C ++快速除法/ mod乘10 ^ x

Question

In my program I use a lot of integer division by 10^x and integer mod function of power 10.

For example:

unsigned __int64 a = 12345;
a = a / 100;
....

or:

unsigned __int64 a = 12345;
a = a % 1000;
....

If I am going to use the right bit shift >> , then I will get mode of 2^x , which is not what I want.

Is there any way I can speed up my program in integer division and mod functions?

Answer 1

Short Answer: NO

Long Answer: NO.

Explanation:
The compiler is already optimizing statements like this for you.
If there is a technique for implementing this quicker than an integer division then the compiler already knows about it and will apply it (assuming you turn on optimizations).

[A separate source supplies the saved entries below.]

/-- A successful `CFG`, then a command that answers at the new `r`. -/
theorem responsesTo_cfg_then {s : State} {r : Nat} (hPos : 1 ≤ r) (hMax : r ≤ s.rMax.toNat) (a : Bus)
    {c : Command} {i : Instr} {rsp : Response} (hDecode : decode c.cmd = .ok i)
    (hAnswer : ∀ t : State, t.cfgValid = true → t.cfgR.toNat = r → t.din = c.din →
      exec i t = .next { t with response := some rsp }) :
    responsesTo [⟨encode (.cfg r), a⟩, c] s =
      [⟨.ok, BitVec.ofNat 64 (codeLength r + 256 * dataLength r), 0⟩, rsp] := by
  have hr6 : r ≤ 6 := hMax.trans (RMax_bounds s.rMax).2
  have hWf : (Instr.cfg r).wf = true := fitsField_iff.mpr (by omega)
  have hCfg : runWord (encode (.cfg r)) (accept ⟨encode (.cfg r), a⟩ ([c].map .command) s) =
      .next (respond .ok (configReply r) 0
        (writeConfig r (accept ⟨encode (.cfg r), a⟩ ([c].map .command) s))) :=
    (runWord_of_ok (decode_encode hWf) _).trans (exec_cfg_of_valid hPos hMax)
  have hConfigured := hAnswer
    (accept c [] (respond .ok (configReply r) 0
      (writeConfig r (accept ⟨encode (.cfg r), a⟩ ([c].map .command) s)))) rfl (toNat_cfgR_of_le hMax) rfl
  have hFirst := responsesTo_cons (c := ⟨encode (.cfg r), a⟩) (cs := [c]) hCfg (respond_response _ _ _ _)
  have hSecond := responsesTo_cons (cs := []) ((runWord_of_ok hDecode _).trans hConfigured) rfl
  rw [hFirst, hSecond, configReply_eq hr6]
  rfl

/-- Settles O34: both commands answer at the `r` that `CFG` wrote. -/
theorem cfgTakesEffectForTheNextCommand : Obligations.CfgTakesEffectForTheNextCommand := by
  intro s r a d hPos hMax
  have hr6 : r ≤ 6 := hMax.trans (RMax_bounds s.rMax).2
  constructor
  · refine responsesTo_cfg_then hPos hMax a (decode_encode (wf_encG_dataLength hr6)) ?_
    rintro t hValid hR rfl
    exact exec_encG_of_configured hValid hR
  · refine responsesTo_cfg_then hPos hMax a (decode_encode (wf_decG_codeLength hr6)) ?_
    rintro t hValid hR rfl
    exact exec_decG_of_configured hValid hR

/-! ## Sequences without `CFG` (R46, R50) -/

/-- A word's response depends on the configuration and `DIN` alone (R50). -/
theorem responseOf_runWord_congr {w : Word} {s t : State} (hConfig : s.SameConfig t)
    (hDin : s.din = t.din) : responseOf (runWord w s) = responseOf (runWord w t) := by
  cases hDecode : decode w with
  | error e => rw [runWord_of_error hDecode, runWord_of_error hDecode]; rfl
  | ok i =>
    rw [runWord_of_ok hDecode, runWord_of_ok hDecode]
    exact responseOf_exec_of_inputBits hConfig (by rw [hDin])

/-- Every command is answered, once. -/
theorem responseOf_runWord_isSome (w : Word) (s : State) : ∃ rsp, responseOf (runWord w s) = some rsp := by
  obtain ⟨rsp, h⟩ | ⟨r, -, -, -, h⟩ := runWord_cases w s <;> exact ⟨_, by rw [h]; rfl⟩

theorem responsesTo_singleton (c : Command) (s : State) :
    responsesTo [c] s = (responseOf (runWord c.cmd (accept c [] s))).toList := by
  obtain ⟨rsp, h⟩ | ⟨r, -, -, -, h⟩ := runWord_cases c.cmd (accept c [] s)
  · rw [responsesTo_cons h rfl, h]; rfl
  · rw [responsesTo_cons h rfl, h]; rfl
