-- ==== Sys2Proof/Tests/Slice0.lean ====
section
/-! SUPPORT. Small tests whose expected results stand in spec/ (each names its vector or rule), and for every statement of
Obligations.lean that has hypotheses a concrete case that meets them. -/

-- One theorem at a time: many at once wait in threads of their own, each with a large stack.
set_option Elab.async false

namespace Sys2Proof.Tests

open Sys2Proof.Machine

/-! ## Ill-formed terms and command words -/

/-- R102: `kbits` has 16 bits. -/
theorem test_kbits_of_17_bits_refused :
    (Instr.qrKeygen 65536).wellFormed = false ∧ (Instr.qrKeygen 65535).wellFormed = true := by decide

/-- R102: `k` has 8 bits. -/
theorem test_k_of_9_bits_refused :
    (Instr.qrIsprime 256).wellFormed = false ∧ (Instr.qrIsprime 255).wellFormed = true := by decide

/-- R108: the six words of `BC`. -/
theorem test_bc_words_decode :
    decode .bc 0x00000001 = .ok .bcInit ∧ decode .bc 0x00000002 = .ok .bcEncb ∧ decode .bc 0x00000003 = .ok .bcDecb ∧
    decode .bc 0x00000004 = .ok .bcEnc ∧ decode .bc 0x00000005 = .ok .bcDec ∧ decode .bc 0x0000000F = .ok .bcClear := by
  decide

/-- R108, V8.41 to V8.43, V8.20, V8.34: the words of `QR`; `kbits` = 16, 512, 4096 and `k` = 5, 0, 255. -/
theorem test_qr_words_decode :
    decode .qr 0x00001011 = .ok (.qrKeygen 16) ∧ decode .qr 0x00020011 = .ok (.qrKeygen 512) ∧
    decode .qr 0x00100011 = .ok (.qrKeygen 4096) ∧ decode .qr 0x00000512 = .ok (.qrIsprime 5) ∧
    decode .qr 0x00000012 = .ok (.qrIsprime 0) ∧ decode .qr 0x0000FF12 = .ok (.qrIsprime 255) ∧
    decode .qr 0x00000014 = .ok .qrEnc ∧ decode .qr 0x00000015 = .ok .qrDec ∧ decode .qr 0x00000016 = .ok .qrGetn ∧
    decode .qr 0x00000017 = .ok .qrGetp ∧ decode .qr 0x00000018 = .ok .qrGetq ∧ decode .qr 0x0000001F = .ok .qrClear := by
  decide

/-- V10.1 to V10.8, V8.35, V8.48: illegal words. -/
theorem test_illegal_words :
    decode .bc 0x00000000 = .error .unassigned ∧ decode .bc 0x00000104 = .error .argNotZero ∧
    decode .bc 0x00000014 = .error .wrongUnit ∧ decode .qr 0x00000004 = .error .wrongUnit ∧
    decode .qr 0x00000013 = .error .unassigned ∧ decode .qr 0x00000010 = .error .unassigned ∧
    decode .qr 0x00000019 = .error .unassigned ∧ decode .bc 0x80000001 = .error .argNotZero ∧
    decode .qr 0x00010012 = .error .argNotZero ∧ decode .qr 0x01001011 = .error .argNotZero ∧
    decode .bc 0xFFFFFFFF = .error .unassigned := by decide

/-- The word of an opcode-table row: of 32 bits, of a byte, and too long. -/
theorem test_table_words :
    decodeTableWord 32 0x00001011 = some (.qrKeygen 16) ∧ decodeTableWord 8 0x0F = some .bcClear ∧
    decodeTableWord 40 0x0F = none := by decide

/-! ## The constants -/

/-- R62: the XOR and the sum of `PI_P` and of each table. -/
theorem test_pi_check_sums :
    Config.piP.words.foldl (· ^^^ ·) 0 = 0xB73AD7EA ∧ Config.piP.words.foldl (· + ·) 0 = 0x8E4D14CC ∧
    Config.piS.toList.map (fun t => t.words.foldl (· ^^^ ·) 0) = [0x4EB4DB7F, 0xC727E122, 0x462A5D01, 0x1779E2BC] ∧
    Config.piS.toList.map (fun t => t.words.foldl (· + ·) 0) = [0x4B745115, 0x72FF37B2, 0x2AC02B91, 0xF43E3A88] := by
  decide +kernel

/-! ## Small states -/

/-- Both units idle after reset but for the given `BC` key, length and input bytes. -/
def bcState (key : Option BcKey) (ilen : Word) (input : Memory) : State :=
  { State.reset with bc := { key := key, shell := { Shell.reset with ilen := ilen, ibuf := input } } }

/-- Both units idle after reset but for the given `QR` key, length and input bytes. -/
def qrState (key : Option QrKey) (ilen : Word) (input : Memory) : State :=
  { State.reset with qr := { key := key, shell := { Shell.reset with ilen := ilen, ibuf := input }, found := none } }

/-- The `QR` unit unkeyed with the next draws given. -/
def drawing (draws : List Nat) : State := { State.reset with entropy := { answers := draws, given := 0 } }

/-- `QR.KEYGEN 16` in flight, its first prime 251 accepted by a turn before, with the next draws given. -/
def laterTurn (draws : List Nat) : State :=
  let s := State.reset.start .qr 0x00001011
  { s with qr := { s.qr with found := some 251 }, entropy := { answers := draws, given := 0 } }

/-- A key state whose block functions swap the halves: R134 speaks of any 1042 words. -/
def zeroKey : BcKey := { P := Vector.replicate 18 0, S := Vector.replicate 4 (Vector.replicate 256 0) }

/-- The key state holding the initial constants themselves, in which V3.1 and V4.1 to V4.6 are worked out. -/
def piKey : BcKey := { P := Params.default.subkeys, S := Params.default.tables }

/-- The key of section 9.1 of the vectors. -/
def smallKey : QrKey := { p := 251, q := 239, n := 59989 }

/-- The first `n` result bytes of a unit. -/
def result (s : State) (u : UnitId) (n : Nat) : List Byte := (List.range n).map (s.bufByte u .obuf)
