-- ==== Sys2Proof/Certificates/Slice0/Obligations.lean ====
section
/-! DEFINITION. The statements for the provers. -/

open Sys2Proof Sys2Proof.Machine

/-! ## Encoding -/

/-- Words written out from the opcode map, the worked encodings and the vectors X1 to X14 decode as the spec says
(30_encoding.md sections 1 to 4). The encoding is the spec's own decision D2, D3. -/
def Obligations.SpecWordsDecodeAsWritten : Prop :=
  decode 0x0100#16 = .instr (.edge 0) ∧ decode 0x0101#16 = .instr (.edge 1) ∧
  decode 0x0200#16 = .instr (.push 0x00) ∧ decode 0x02FF#16 = .instr (.push 0xFF) ∧
  decode 0x02F0#16 = .instr (.push 0xF0) ∧
  decode 0x0300#16 = .instr .pop ∧ decode 0x0400#16 = .instr .peek ∧ decode 0x0500#16 = .instr .isempty ∧
  decode 0x0600#16 = .instr .getkey ∧ decode 0x0700#16 = .instr .isbusy ∧ decode 0x0800#16 = .instr .init ∧
  decode 0x0102#16 = .illegal .nonzeroMbz ∧ decode 0x01FF#16 = .illegal .nonzeroMbz ∧
  decode 0x0301#16 = .illegal .nonzeroMbz ∧ decode 0x0680#16 = .illegal .nonzeroMbz ∧
  decode 0x0000#16 = .illegal .reservedOpcode ∧ decode 0x0001#16 = .illegal .reservedOpcode ∧
  decode 0x0900#16 = .illegal .reservedOpcode ∧ decode 0xFFFF#16 = .illegal .reservedOpcode

/-- Decode and encode agree, for every operation and every word: a word decodes to an operation exactly when it is
that operation's encoding (30_encoding.md sections 1 and 2, the spec's own decision D2). -/
def Obligations.DecodeAndEncodeAgree : Prop :=
  ∀ (w : Word) (i : Instr), decode w = .instr i ↔ w = encode i

/-- A word selects a row when `(w & mask) = match`, and it is then the row of what it decodes to; no word selects the
rows of two mnemonics (30_encoding.md section 2, the spec's own decision D2). -/
def Obligations.MaskAndMatchSelectTheDecodedRow : Prop :=
  ∀ (w : Word) (i : Instr),
    w &&& rowMask i = rowMatch i ↔ ∃ j : Instr, decode w = .instr j ∧ opcode j = opcode i

/-- The decoder is total and gives one of two reasons for a word that is no operation: RESERVED_OPCODE for an opcode
0x00 or 0x09 to 0xFF, NONZERO_MBZ for an F-BIT row with `w[7:1]` not zero or an F-NONE row with `w[7:0]` not zero
(30_encoding.md section 3, the spec's own decision D3). -/
def Obligations.DecoderGivesTheReasonsOfRefusal : Prop :=
  ∀ w : Word,
    (decode w = .illegal .reservedOpcode ↔ w.toNat / 256 = 0 ∨ 9 ≤ w.toNat / 256) ∧
    (decode w = .illegal .nonzeroMbz ↔
      (w.toNat / 256 = 1 ∧ w.toNat % 256 / 2 ≠ 0) ∨
      (3 ≤ w.toNat / 256 ∧ w.toNat / 256 ≤ 8 ∧ w.toNat % 256 ≠ 0)) ∧
    ((∃ i, decode w = .instr i) ∨ decode w = .illegal .reservedOpcode ∨ decode w = .illegal .nonzeroMbz)

/-- Exactly 264 of the 65536 words are legal: 2 for EDGE, 256 for PUSH, and one for each F-NONE row (30_encoding.md
section 3, the spec's own decision D3). -/
def Obligations.LegalWordsAreThe264 : Prop :=
  ∃ legal : List Word,
    legal.Nodup ∧ legal.length = 264 ∧
    (∀ w : Word, w ∈ legal ↔ ∃ i, decode w = .instr i) ∧
    (legal.filter fun w => opcodeOf w == 0x01#8).length = 2 ∧
    (legal.filter fun w => opcodeOf w == 0x02#8).length = 256 ∧
    (∀ o ∈ [0x03#8, 0x04#8, 0x05#8, 0x06#8, 0x07#8, 0x08#8], (legal.filter fun w => opcodeOf w == o).length = 1)

/-- A frame is eleven EDGE words: the start bit 0, the data bits least significant first, a parity bit that makes the
number of 1 bits of data and parity odd, and the stop bit 1; the malformed frames differ from it in the parity bit or
the stop bit only (30_encoding.md R78, derived there from the framer's rules; the words are the spec's own decision
D2). -/
def Obligations.FrameIsElevenWordsOfOddParity : Prop :=
  ∀ b : Byte,
    let data := (List.range 8).map fun k => 0x0100#16 + BitVec.ofNat 16 (b.getLsbD k).toNat
    ∃ p : BitVec 1, (popcount b + p.toNat) % 2 = 1 ∧
      (frame b).map encode = 0x0100#16 :: data ++ [0x0100#16 + p.setWidth 16, 0x0101#16] ∧
      (frameBadpar b).map encode = 0x0100#16 :: data ++ [0x0101#16 - p.setWidth 16, 0x0101#16] ∧
      (frameBadstop b).map encode = 0x0100#16 :: data ++ [0x0100#16 + p.setWidth 16, 0x0100#16]

/-! ## Steps, contexts and refusals -/

/-- A step runs the decoded operation: where the head of the agenda is a word issued by an agent, and the agent is not
the consumer in the middle of a GETKEY, the step is `exec` of what the word decodes to, in the issuer's context, with
the turn taken off the agenda, and ordinary flow is the context after it. The agenda is the model's (log 1). -/
def Obligations.StepRunsTheDecodedOperation : Prop :=
  ∀ (s : State) (a : Agent) (w : Word) (rest : List Turn) (i : Instr),
    s.agenda = .issue a w :: rest → ¬ (a = .consumer ∧ s.decPhase = .afterBreak) → decode w = .instr i →
    step s = leaving (exec i { s with agenda := rest, context := a })

/-- Between the two phases of a GETKEY the consumer issues nothing else: its turn, whatever it would issue, is phase 2,
and a producer's turn runs the producer's word (42_decoder.md R152, the spec's own decision D16; the agenda is the
model's, log 1, log 13). -/
def Obligations.ConsumerTurnInTheBreakWindowIsPhaseTwo : Prop :=
  ∀ (s : State), s.decPhase = .afterBreak →
    (∀ w rest, s.agenda = .issue .consumer w :: rest →
      step s = leaving (exec .getkey { s with context := .consumer })) ∧
    (∀ rest, s.agenda = .resume :: rest →
      step s = leaving (exec .getkey { s with agenda := rest, context := .consumer })) ∧
    (s.agenda = [] → step s = leaving (exec .getkey { s with context := .consumer })) ∧
    (∀ w rest i, s.agenda = .issue .producer w :: rest → decode w = .instr i →
      step s = leaving (exec i { s with agenda := rest, context := .producer }))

If you provide the appropriate architecture flags as well then the compiler may even know about specific fast architecture specific assembles that will provide a nice trick for doing the operation otherwise it will apply the best trick for the generic architecture it was compiled for.

In short the compiler will beat the human 99.9999999% of the time in any optimization trick (try it remember to add the optimization flag and architecture flags). So the best you can normally do is equal the compiler.

If by some miracle you discover a method that has not already been found by the Assembly boffins that work closely with the backend compiler team. Then please let them know and the next version of the popular compilers will be updated with the 'unknown (google)' division by 10 optimization trick.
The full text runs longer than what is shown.